▶ [YOUR INSTRUCTIONS]
Say the data back exactly as it is written below.

[Records excerpted from a collection]

theorem State.sramCorrected_keeps {s : State} {p : Page} {i : Nat} {src : Nat} :
    Keeps (mask [.rep, .page .flt]) s (State.sramCorrected s p i src) := by
  unfold State.sramCorrected
  split
  rename_i x1 y0 e1
  have h1 : Keeps (mask [.rep, .page .flt]) s x1 := KeepsP.of_eq e1 (by
      refine KeepsP.step State.takeInjected_keeps (by rfl) ?_
      exact Keeps.refl _
    )
  clear e1
  extract_lets x2
  have h2 : Keeps (mask [.rep, .page .flt]) s x2 := by
    unfold x2
    refine Keeps.step State.count_keeps (by rfl) ?_
    refine Keeps.step State.bumpReg_keeps (by rfl) ?_
    assumption
  clear_value x2
  split
  · refine Keeps.step State.count_keeps (by rfl) ?_
    assumption
  · refine Keeps.ite ?_ ?_
    · refine Keeps.step State.count_keeps (by rfl) ?_
      assumption
    · assumption
  · assumption

theorem State.stored_keeps {s : State} {ring : List Record} {r : Record} :
    Keeps (mask [.rep]) s (State.stored s ring r) := by
  unfold State.stored
  extract_lets x1 x2 x3
  have h1 : Keeps (mask [.rep]) s x1 := by
    unfold x1
    refine Keeps.step State.count_keeps (by rfl) ?_
    exact Keeps.refl _
  have h2 : Keeps (mask [.rep]) s x3 := by
    unfold x3
    refine Keeps.step Keeps.set_rep (by rfl) ?_
    assumption
  clear_value x3
  clear_value x1
  refine Keeps.onlyIf ?_ ?_
  · intro u1
    refine Keeps.step Keeps.set_rep (by rfl) ?_
    exact Keeps.refl _
  · assumption

theorem State.storeRecord_keeps {s : State} {r : Record} :
    Keeps (mask [.rep]) s (State.storeRecord s r) := by
  unfold State.storeRecord
  refine Keeps.ite ?_ ?_
  · refine Keeps.step State.stored_keeps (by rfl) ?_
    exact Keeps.refl _
  · split
    · refine Keeps.step State.stored_keeps (by rfl) ?_
      refine Keeps.step State.count_keeps (by rfl) ?_
      exact Keeps.refl _
    · extract_lets x1 x2 x3 x4
      have h1 : Keeps (mask [.rep]) s x2 := by
        unfold x2
        refine Keeps.step State.count_keeps (by rfl) ?_
        refine Keeps.step Keeps.set_rep (by rfl) ?_
        exact Keeps.refl _
      have h2 : Keeps (mask [.rep]) s x3 := by
        unfold x3
        refine Keeps.step State.wrEvt_keeps (by rfl) ?_
        assumption
      have h3 : Keeps (mask [.rep]) s x4 := by
        unfold x4
        refine Keeps.onlyIf ?_ ?_
        · intro u1
          refine Keeps.step State.irq_keeps (by rfl) ?_
          exact Keeps.refl _
        · assumption
      clear_value x4
      clear_value x3
      clear_value x2
      refine Keeps.onlyIf ?_ ?_
      · intro u1
        refine Keeps.step State.raise_keeps (by rfl) ?_
        exact Keeps.refl _
      · assumption

theorem State.filterRecord_keeps {s : State} {q : Raised} {seq : Nat} :
    Keeps (mask [.rep]) s (State.filterRecord s q seq) := by
  unfold State.filterRecord
  extract_lets x1 x2 x3 x4 x5 x6
  have h1 : Keeps (mask [.rep]) s x5 := by
    unfold x5
    refine Keeps.step Keeps.set_rep (by rfl) ?_
    exact Keeps.refl _
  clear_value x5
  refine Keeps.ite ?_ ?_
  · refine Keeps.step State.count_keeps (by rfl) ?_
    refine Keeps.step Keeps.set_rep (by rfl) ?_
    exact Keeps.refl _
  · refine Keeps.ite ?_ ?_
    · refine Keeps.step State.count_keeps (by rfl) ?_
      refine Keeps.step Keeps.set_rep (by rfl) ?_
      exact Keeps.refl _
    · refine Keeps.ite ?_ ?_
      · refine Keeps.ite ?_ ?_
        · refine Keeps.step Keeps.set_rep (by rfl) ?_
          assumption
        · refine Keeps.step State.count_keeps (by rfl) ?_
          refine Keeps.step Keeps.set_rep (by rfl) ?_
          assumption
      · refine Keeps.step State.storeRecord_keeps (by rfl) ?_
        assumption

▶ [REPLY]
theorem State.sramCorrected_keeps {s : State} {p : Page} {i : Nat} {src : Nat} :
    Keeps (mask [.rep, .page .flt]) s (State.sramCorrected s p i src) := by
  unfold State.sramCorrected
  split
  rename_i x1 y0 e1
  have h1 : Keeps (mask [.rep, .page .flt]) s x1 := KeepsP.of_eq e1 (by
      refine KeepsP.step State.takeInjected_keeps (by rfl) ?_
      exact Keeps.refl _
    )
  clear e1
  extract_lets x2
  have h2 : Keeps (mask [.rep, .page .flt]) s x2 := by
    unfold x2
    refine Keeps.step State.count_keeps (by rfl) ?_
    refine Keeps.step State.bumpReg_keeps (by rfl) ?_
    assumption
  clear_value x2
  split
  · refine Keeps.step State.count_keeps (by rfl) ?_
    assumption
  · refine Keeps.ite ?_ ?_
    · refine Keeps.step State.count_keeps (by rfl) ?_
      assumption
    · assumption
  · assumption

theorem State.stored_keeps {s : State} {ring : List Record} {r : Record} :
    Keeps (mask [.rep]) s (State.stored s ring r) := by
  unfold State.stored
  extract_lets x1 x2 x3
  have h1 : Keeps (mask [.rep]) s x1 := by
    unfold x1
    refine Keeps.step State.count_keeps (by rfl) ?_
    exact Keeps.refl _
  have h2 : Keeps (mask [.rep]) s x3 := by
    unfold x3
    refine Keeps.step Keeps.set_rep (by rfl) ?_
    assumption
  clear_value x3
  clear_value x1
  refine Keeps.onlyIf ?_ ?_
  · intro u1
    refine Keeps.step Keeps.set_rep (by rfl) ?_
    exact Keeps.refl _
  · assumption

theorem State.storeRecord_keeps {s : State} {r : Record} :
    Keeps (mask [.rep]) s (State.storeRecord s r) := by
  unfold State.storeRecord
  refine Keeps.ite ?_ ?_
  · refine Keeps.step State.stored_keeps (by rfl) ?_
    exact Keeps.refl _
  · split
    · refine Keeps.step State.stored_keeps (by rfl) ?_
      refine Keeps.step State.count_keeps (by rfl) ?_
      exact Keeps.refl _
    · extract_lets x1 x2 x3 x4
      have h1 : Keeps (mask [.rep]) s x2 := by
        unfold x2
        refine Keeps.step State.count_keeps (by rfl) ?_
        refine Keeps.step Keeps.set_rep (by rfl) ?_
        exact Keeps.refl _
      have h2 : Keeps (mask [.rep]) s x3 := by
        unfold x3
        refine Keeps.step State.wrEvt_keeps (by rfl) ?_
        assumption
      have h3 : Keeps (mask [.rep]) s x4 := by
        unfold x4
        refine Keeps.onlyIf ?_ ?_
        · intro u1
          refine Keeps.step State.irq_keeps (by rfl) ?_
          exact Keeps.refl _
        · assumption
      clear_value x4
      clear_value x3
      clear_value x2
      refine Keeps.onlyIf ?_ ?_
      · intro u1
        refine Keeps.step State.raise_keeps (by rfl) ?_
        exact Keeps.refl _
      · assumption

theorem State.filterRecord_keeps {s : State} {q : Raised} {seq : Nat} :
    Keeps (mask [.rep]) s (State.filterRecord s q seq) := by
  unfold State.filterRecord
  extract_lets x1 x2 x3 x4 x5 x6
  have h1 : Keeps (mask [.rep]) s x5 := by
    unfold x5
    refine Keeps.step Keeps.set_rep (by rfl) ?_
    exact Keeps.refl _
  clear_value x5
  refine Keeps.ite ?_ ?_
  · refine Keeps.step State.count_keeps (by rfl) ?_
    refine Keeps.step Keeps.set_rep (by rfl) ?_
    exact Keeps.refl _
  · refine Keeps.ite ?_ ?_
    · refine Keeps.step State.count_keeps (by rfl) ?_
      refine Keeps.step Keeps.set_rep (by rfl) ?_
      exact Keeps.refl _
    · refine Keeps.ite ?_ ?_
      · refine Keeps.ite ?_ ?_
        · refine Keeps.step Keeps.set_rep (by rfl) ?_
          assumption
        · refine Keeps.step State.count_keeps (by rfl) ?_
          refine Keeps.step Keeps.set_rep (by rfl) ?_
          assumption
      · refine Keeps.step State.storeRecord_keeps (by rfl) ?_
        assumption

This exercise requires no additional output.